Section 7. Relinquishing of Certificate of Registration. Any lawyer who is registered to practice law pursuant to this Rule who is current in payment of all applicable registration fees and other financial obligations imposed by this rule who no longer is able to meet the requirements to maintain such registration or who no longer practices under the professional corporation, limited liability company or limited liability partnership may voluntarily relinquish his or her certificate of registration by tendering a signed relinquish affidavit to the Executive Director of the State Board of Law Examiners no later than June 30 of the reporting year (July 1 through June 30). The Executive Director shall promptly verify the eligibility of the lawyer to relinquish the certificate of registration under this section and if eligible, forward a notice of the relinquishment to the Secretary of State. In the event that the lawyer is not eligible to relinquish under this section, the Executive Director of the Indiana Office of Admissions and Education shall promptly notify the lawyer of all reasons for ineligibility.
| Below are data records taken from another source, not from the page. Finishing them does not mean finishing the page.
-- ==== Sys2Proof/Tests/Slice0.lean ====
section
/-! SUPPORT. Own tests: commands that the check of Part refuses, and for every statement with hypotheses a concrete state
and operands that meet them. -/

namespace Sys2Proof.Tests

open Sys2Proof.Machine

-- One thread: the witnesses' kernel evaluations would otherwise each hold a stack of their own.
set_option Elab.async false

/-- A value that meets p, from an evaluation. -/
theorem some_of_any {α : Type} {o : Option α} {p : α → Bool} (h : o.any p = true) : ∃ u, o = some u ∧ p u = true :=
  (Option.any_eq_true _ _).1 h

/-! ### Ill-formed commands -/

theorem test_illformed_ring : Instr.wellFormed (.sqTailWrite 129 0) = false := by decide
theorem test_illformed_fn : Instr.wellFormed (.tbNowRead 16) = false := by decide
theorem test_illformed_vfn : Instr.wellFormed (.flrVirtualFunction 0) = false := by decide
theorem test_illformed_unit : Instr.wellFormed (.unitError 12 0 0) = false := by decide
theorem test_illformed_any_unit : Instr.wellFormed (.unitSelfTestEnd 12 128 true true) = false := by decide
theorem test_illformed_thread : Instr.wellFormed (.add 0 8) = false := by decide
theorem test_illformed_channel : Instr.wellFormed (.refresh 16) = false := by decide

/-! ### States to start from -/

/-- A device whose firmware runs, at 1 ms of TBK. -/
def live : State :=
  { State.reset with
    tbk := 1000000, memRate := 28, channelMib := 16
    board := { Board.inReset with sysResetN := true, perstN := true, qspiOn := true, gddrOn := true, vidDriven := true }
    trust := { Trust.reset [] [] with bootCode := 0, fw := some ⟨0, 1, 0⟩, resolved := true }
    glob := { State.reset.glob with ready := true } }
/-- A configuration with room. -/
def cfg1 : FieldCfg := { FieldCfg.reset with maxIndexes := 4, gddrPages := 64, poolPages := 16 }
/-- A live device with field 1. -/
def live1 : State := live.setField 1 (Field.fresh cfg1)
/-- An enabled ring with room for 64 packets. -/
def ring1 : Ring := { Ring.reset with enable := true, sqBase := 0x10000, cqBase := 0x20000 }
/-- Transfers that succeed, with a block. -/
def dma (b : Bytes) : Dma := ⟨some b, true, true⟩
/-- A packet with values at offsets: (offset, bytes, value). -/
def pkt (op : Nat) (l : List (Nat × Nat × Nat)) : Bytes :=
  l.foldl (fun b e => overlay b e.1 (leBytes e.2.1 e.2.2)) (overlay (zeros 64) 0 (leBytes 1 op))
/-- A fetched packet. -/
def cmd (ring : Nat) (p : Bytes) : Cmd := ⟨ring, 0, p, 0, .fetched, 0, 0, false, none⟩
/-- The admin ring and ring 0 of field 1 enabled, with one fetched packet. -/
def ready (s : State) (c : Cmd) : State := { s with rings := [(8, ring1), (128, ring1)], cmds := s.cmds ++ [c] }

/-! ### Rings -/

theorem witness_DoorbellWrites :
    (8 ≤ adminRing ∧ (ready live1 (cmd 8 (pkt 0 []))).ringServed 8 = true ∧
      ((ready live1 (cmd 8 (pkt 0 []))).ring 8).listening = true) ∧
    (∃ k, k ≤ ahead ring1.tail.toNat (ring1.sqHead.toNat + ring1.n - 1) ring1.n ∧ 63 = (ring1.tail.toNat + k) % ring1.n) ∧
    (∀ k, k ≤ ahead ring1.head.toNat ring1.cqTail.toNat ring1.n → 1 ≠ (ring1.head.toNat + k) % ring1.n) ∧
    (live1.ring 8).listening = false ∧ live1.ringServed 8 = true ∧ live1.ringServed 16 = false ∧ adminRing < 129 := by
  refine ⟨by decide +kernel, ⟨63, by decide +kernel⟩, ?_, by decide +kernel⟩
  decide +kernel

/-- A ring that is off, at valid bases. -/
def offRing : State := live1.setRing 8 { ring1 with enable := false }
/-- A disabled ring with an outstanding command. -/
def offBusy : State := { offRing with cmds := [cmd 8 (pkt 0 [])] }

theorem witness_RingEnableAndReset :
    (offRing.ringServed 8 = true ∧ (0x61#32).getLsbD 1 = false ∧ (offRing.ring 8).enable = false ∧ offRing.cmdsOf 8 = [] ∧
      offRing.ringIdle 8 = true ∧
      (6 ≤ ((0x61#32 >>> 4).truncate 5 : BitVec 5).toNat ∧ (offRing.ring 8).sqBase.toNat % 4096 = 0)) ∧
    ¬ 6 ≤ ((0x51#32 >>> 4).truncate 5 : BitVec 5).toNat ∧
    (offBusy.ringServed 8 = true ∧ offBusy.cmdsOf 8 ≠ [] ∧ offBusy.ringIdle 8 = false ∧ (offBusy.ring 8).configValid = true) ∧
    (ready live1 (cmd 8 (pkt 0 []))).ringServed 8 = true ∧ ((ready live1 (cmd 8 (pkt 0 []))).ring 8).enable = true ∧
    ((offBusy.setRing 8 { ring1 with resetting := true }).ring 8).resetting = true ∧
    (offBusy.setRing 8 { ring1 with resetting := true }).cmdsOf 8 = [cmd 8 (pkt 0 [])] := by
  decide +kernel

/-- Ring 8 in error, its own record still due. -/
def failedRing : State := live1.setRing 8 { ring1 with error := true, errorCause := 2, errRecordDue := true }
/-- Packets wait on ring 8 and, with `adm`, on the admin ring. -/
def waiting (adm : Bool) : State :=
  (live1.setRing 8 { ring1 with tail := 1 }).setRing 128 (if adm then { ring1 with tail := 1 } else ring1)

theorem witness_RingErrorsAndFetching :
    ((failedRing.ring 8).error = true ∧ (live1.ring 8).error = false) ∧
    (failedRing.errorRecordDue 8 = true ∧ (failedRing.ring 8).cqWritable = true) ∧
    (((live1.setRing 8 { ring1 with unsignalledSince := some 5, irqTime := 7 }).ring 8).unsignalledSince = some 5) ∧
    (waiting true).ringReady adminRing = true ∧ (waiting false).nextRing = some 8 ∧ (waiting false).serving = true ∧
    (waiting false).crossingsEmpty :=
  ⟨by decide +kernel, by decide +kernel, by decide +kernel, by decide +kernel, by decide +kernel, by decide +kernel, fun _ => rfl⟩

/-! ### Registers, resets and start-up -/

/-- Function 1 with a cause that is not enabled. -/
def caused : State := live1.setFn 1 { live1.fn 1 with cause := 0x10 }
/-- Function 1 with vector 2 masked. -/
def masked : State := live1.setFn 1 { live1.fn 1 with msix := [(2, 1 <<< 96)] }

theorem witness_EventAndTimeRegisters :
    (caused.eventsServed = true ∧ (caused.fn 1).cause.getLsbD 4 = true ∧ (caused.fn 1).enable.getLsbD 4 = false ∧
      (0x10#32 &&& 0x013#32 ||| 0x001#32).getLsbD 4 = true) ∧
    (∀ b, b < 32 → (2#32 &&& 0x013#32 ||| 0x001#32).getLsbD b = true → (caused.fn 1).enable.getLsbD b = false →
      (caused.fn 1).cause.getLsbD b = false) ∧
    (masked.eventsServed = true ∧ ((masked.fn 1).vector 2).getLsbD 96 = true) ∧
    ((live1.setFn 1 { live1.fn 1 with msix := [(2, 0)] }).fn 1).vector 2 = 0 ∧ 8 < (9#32).toNat % 16 ∧
    live1.windowServed = true ∧ live1.up = true := by
  decide +kernel

theorem witness_WindowWrites :
    live1.windowServed = true ∧ live1.ringServed 8 = true ∧ offRing.basesWritable 8 = true ∧
    (failedRing.ringServed 8 = true ∧ failedRing.basesWritable 8 = false) ∧ ¬ (2 = 4 ∧ 0 % 4 = 0) ∧
    (live1.up = true ∧ live1.trust.bootCode = 0 ∧ live1.glob.fatal = false ∧ live1.glob.restarting = false ∧
      (1#32).getLsbD 0 = true) ∧ (0#32).getLsbD 0 = false := by
  decide +kernel

/-- A device without power. -/
def unpowered : State := { State.reset with board := { Board.inReset with powered := false } }
/-- The order of Table 14.9. -/
def rails : List Rail :=
  [.vddAon, .vddio18, .vddio33, .vddSram, .vddCore, .vddPcie, .vddHxl, .vddqG]

/-- One stake record stored. -/
def stakedDevice : State := { live with trust := { live.trust with stakes := [(768, stakeRecord 3 0 9 0 0)] } }

theorem witness_DeviceResets :
    (State.reset.board.powered = true ∧ (State.reset.board.sysResetN && State.reset.board.perstN) = false) ∧
    (unpowered.board.powered = false ∧ powerOrderOk rails = true) ∧ stakedDevice.trust.copy 3 0 0 ≠ zeros 32 ∧ live.flashOk ∧
    live1.up = true ∧ ((live1.setFn 1 { live1.fn 1 with d3hot := true }).fn (ringFn 8)).d3hot = true := by
  decide +kernel

theorem witness_FunctionResets : live1.up = true ∧ live1.trust.bootCode = 0 ∧ live1.trust.mr.length = 8 := by
  decide +kernel

/-- Released from reset, nothing booted. -/
def released : State := { live with trust := Trust.reset [] [], glob := State.reset.glob }

/-- A slot that passes every check of Table 11.3 rests on the fused key digests, free values of Config (log 21): no such image can be
evaluated. -/
theorem witness_BootSequence :
    (released.up = true ∧ released.trust.bootCode = 1 ∧ released.trust.fw = none ∧
      (released.romStart.trust.tryAll false false (released.romStart.trust.candidates 0)).2 = none) ∧
    (({ released with trust := { released.trust with fw := some ⟨0, 1, 0⟩ } } : State).trust.fw = some ⟨0, 1, 0⟩ ∧
      released.board.gddrOn = true ∧ released.trust.mr.length = 8) := by
  decide +kernel

/-! ### Packets -/

/-- A live device with one packet on ring 8 of field 1. -/
def on8 (p : Bytes) : State := ready live1 (cmd 8 p)
/-- A live device with one packet on the admin ring. -/
def onAdmin (p : Bytes) : State := ready live1 (cmd 128 p)
/-- A packet with `pb_valid`, a block of n · 64 bytes and more values. -/
def pktB (op n : Nat) (l : List (Nat × Nat × Nat)) : Bytes := pkt op ([(1, 1, 2), (6, 2, n), (8, 8, 0x4000)] ++ l)

/-- Member 1 of a formed cascade of two. -/
def follower (s : State) : State :=
  { s with
    glob := { s.glob with straps := { Straps.low with hxlEn := true } }
    casc := { Cascade.reset with state := 2, expected := 2, ordinal := 1, leadOrdinal := 0 } }
/-- The lead, member 0 of a formed cascade of two; member 1 answers. -/
def leader (s : State) : State :=
  { s with
    glob := { s.glob with straps := { Straps.low with hxlEn := true, cascLead := true } }
    trust := { s.trust with effective := [(2, 1)] }
    casc := { Cascade.reset with
      state := 2, expected := 2, records := [(0, ⟨0, 0, 0, 1, 0, 0, 0, 1, 0⟩), (1, ⟨7, 0, 0, 2, 0, 0, 0, 1, 1⟩)] } }

theorem witness_PacketOutcome :
    ((on8 (pkt 0x01 [(2, 2, 0xFFFF)])).nextPacket 8 = some (cmd 8 (pkt 0x01 [(2, 2, 0xFFFF)])) ∧
      (cmd 8 (pkt 0x01 [(2, 2, 0xFFFF)])).opcode = 0x01 ∧
      (0x01, Instr.identify 8 (dma [])) ∈ packetRows 8 (dma []) true true 0 [] ∧
      (on8 (pkt 0x01 [(2, 2, 0xFFFF)])).packetFault (cmd 8 (pkt 0x01 [(2, 2, 0xFFFF)])) (opAF 0x01) (dma []) = some 2) ∧
    (on8 (pkt 0x01 [])).nextPacket 0 = none ∧
    ((follower (on8 (pkt 0x10 []))).followerForbids 0x10 = true ∧ (0x10, Instr.insert 8 (dma [])) ∈ packetRows 8 (dma []) true true 0 [] ∧
      (follower (on8 (pktB 0x10 1 []))).nextReading 0x10 8 = none ∧
      (follower (on8 (pktB 0x10 1 []))).nextPacket 8 = some (cmd 8 (pktB 0x10 1 [])) ∧
      (follower ((on8 (pktB 0x10 1 [])).setIndex 64 (Index.create ⟨0, 4, 8, 0, 8, 4, 64, 8, 0, 0, true, 10, 2, 0, 0, 16⟩ [[0]]))).packetFault
        (cmd 8 (pktB 0x10 1 [])) (opFX 0x10 .required true) (dma []) = none) ∧
    (cmd 8 (pktB 0x10 1 [])).pbValid = true ∧ (cmd 8 (pkt 0x10 [])).pbValid = false := by
  decide +kernel

theorem witness_ReservedOpcode :
    (on8 (pkt 0x04 [])).nextPacket 8 = some (cmd 8 (pkt 0x04 [])) ∧ opSpec (cmd 8 (pkt 0x04 [])).opcode = none ∧
      (on8 (pkt 0x04 [])).unfenced (cmd 8 (pkt 0x04 [])) = true ∧ (on8 (pkt 0x04 [])).serving = true := by
  decide +kernel

theorem witness_CompletionRecords :
    ((on8 []).ring 8).resetting = false ∧ ((on8 []).ring 8).cqWritable = true ∧ (on8 []).glob.fatal = false ∧
    (cmd 8 (pkt 0 [(1, 1, 4)])).irq = true ∧ (cmd 8 (pkt 0 [])).irq = false ∧ ring1.irqCount = 0 ∧
    (dma []).replyOk = true ∧ (∀ w ∈ [(64, [1#8])], w.2 ≠ []) ∧ (⟨none, false, true⟩ : Dma).replyOk = false := by
  decide +kernel

theorem witness_ReadingCommands :
    ((on8 (pkt 0x00 [])).admits 0x00 8 (dma []) (cmd 8 (pkt 0x00 [])) = true) ∧
    ((on8 (pkt 0x01 [(24, 4, 512)])).admits 0x01 8 (dma []) (cmd 8 (pkt 0x01 [(24, 4, 512)])) = true) ∧
    ((on8 (pkt 0x03 [(16, 1, 1), (32, 4, 512)])).admits 0x03 8 (dma []) (cmd 8 (pkt 0x03 [(16, 1, 1), (32, 4, 512)])) = true) ∧
    ((onAdmin (pkt 0x60 [(32, 4, 64)])).admits 0x60 128 (dma []) (cmd 128 (pkt 0x60 [(32, 4, 64)])) = true) ∧
    ((on8 (pkt 0x60 [(16, 2, 0x101), (32, 4, 64)])).admits 0x60 8 (dma []) (cmd 8 (pkt 0x60 [(16, 2, 0x101), (32, 4, 64)])) = true ∧
      live1.fieldExists 1 = true) ∧
    ((on8 (pkt 0x61 [(32, 4, 64)])).admits 0x61 8 (dma []) (cmd 8 (pkt 0x61 [(32, 4, 64)])) = true) ∧
    ((onAdmin (pkt 0x62 [(16, 2, 0x101)])).admits 0x62 128 (dma []) (cmd 128 (pkt 0x62 [(16, 2, 0x101)])) = true) ∧
    ((onAdmin (pkt 0x62 [])).admits 0x62 128 (dma []) (cmd 128 (pkt 0x62 [])) = true) ∧
    ((onAdmin (pkt 0x62 [(16, 1, 2)])).admits 0x62 128 (dma []) (cmd 128 (pkt 0x62 [(16, 1, 2)])) = true) := by
  decide +kernel

/-- SECURITY_POLICY permits perturbation and field 1 takes part. -/
def perturbing : State :=
  { (live1.setField 1 (Field.fresh { cfg1 with perturb := true })) with
    trust := { live1.trust with stakes := [(0, stakeRecord 0 0 2 0 0)] } }
/-- The bytes 16 to 27 of a request to set control 6 of field 1. -/
def setReq : Bytes := [0, 6, 1, 0, 0, 0, 0, 0, 1, 0, 0, 0]

/-- The window names control 6 of field 1 with count 1. -/
def asking : State := { perturbing with pert := { perturbing.pert with req := 0x10600#32, value := 1 } }

theorem witness_Perturbation :
    ((ready perturbing (cmd 128 (overlay (pkt 0x68 []) 16 setReq))).admits 0x68 128 (dma [])
        (cmd 128 (overlay (pkt 0x68 []) 16 setReq)) = true ∧
      (ready perturbing (cmd 128 (overlay (pkt 0x68 []) 16 setReq))).pertFault (pertReq setReq 0) = none) ∧
    live1.pertFault (pertReq setReq 0) = some stNOT_PERMITTED ∧
    (perturbing.pertServed = true ∧ (1#32).getLsbD 0 = true ∧ live1.pertFault live1.pert.request = some stNOT_PERMITTED ∧
      live1.pertServed = true) ∧
    (asking.pertServed = true ∧ asking.pertFault asking.pert.request = none) ∧
    (({ live1 with pert := { live1.pert with busy := true } } : State).pert.busy = true ∧ live1.up = true ∧ live1.serving = true) ∧
    (perturbing.pertFault (pertReq setReq 0) = none ∧ (pertReq setReq 0).action = 0 ∧ (pertReq setReq 0).target < 2 ^ 32) ∧
    ((perturbing.pertApply (pertReq setReq 0)).pertFault (pertReq (1 :: setReq.drop 1) 0) = none ∧
      (pertReq (1 :: setReq.drop 1) 0).action = 1) ∧
    perturbing.pertFault (pertReq (2 :: setReq.drop 1) 0) = none ∧ perturbing.trust.mr.length = 8 := by
  decide +kernel

/-! ### Trust and fields -/

/-- A STAKE_WRITE of FIELD_LIMIT, value 9, slot 0. -/
def stakeW : Bytes := pkt 0x59 [(16, 1, 3), (24, 8, 9)]
/-- ROLLBACK_FLOOR raised to 1, with firmware of version 1. -/
def floorW : Bytes := pkt 0x59 [(16, 1, 1), (24, 8, 1)]
/-- Running firmware of security version 1. -/
def svn1 (s : State) : State := { s with trust := { s.trust with fw := some ⟨0, 1, 1⟩ } }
Ind. R. Att'y Adm. & Discip. 27

Adopted Nov. 24, 1976, effective 1/1/1976; amended effective 8/31/1976; amended effective 12/4/1980; amended Nov. 16, 1984, effective 1/1/1985; amended Oct. 15, 1986, effective 1/1/1987; amended effective 9/13/1991. Amended Nov. 25, 1997, effective 1/1/1998; amended Sept. 15, 2009, effective 1/1/2010; amended Sept. 21, 2010, effective 1/1/2011; amended June 30, 2014, effective 6/30/2014; amended October 6, 2021, effective 1/1/2022.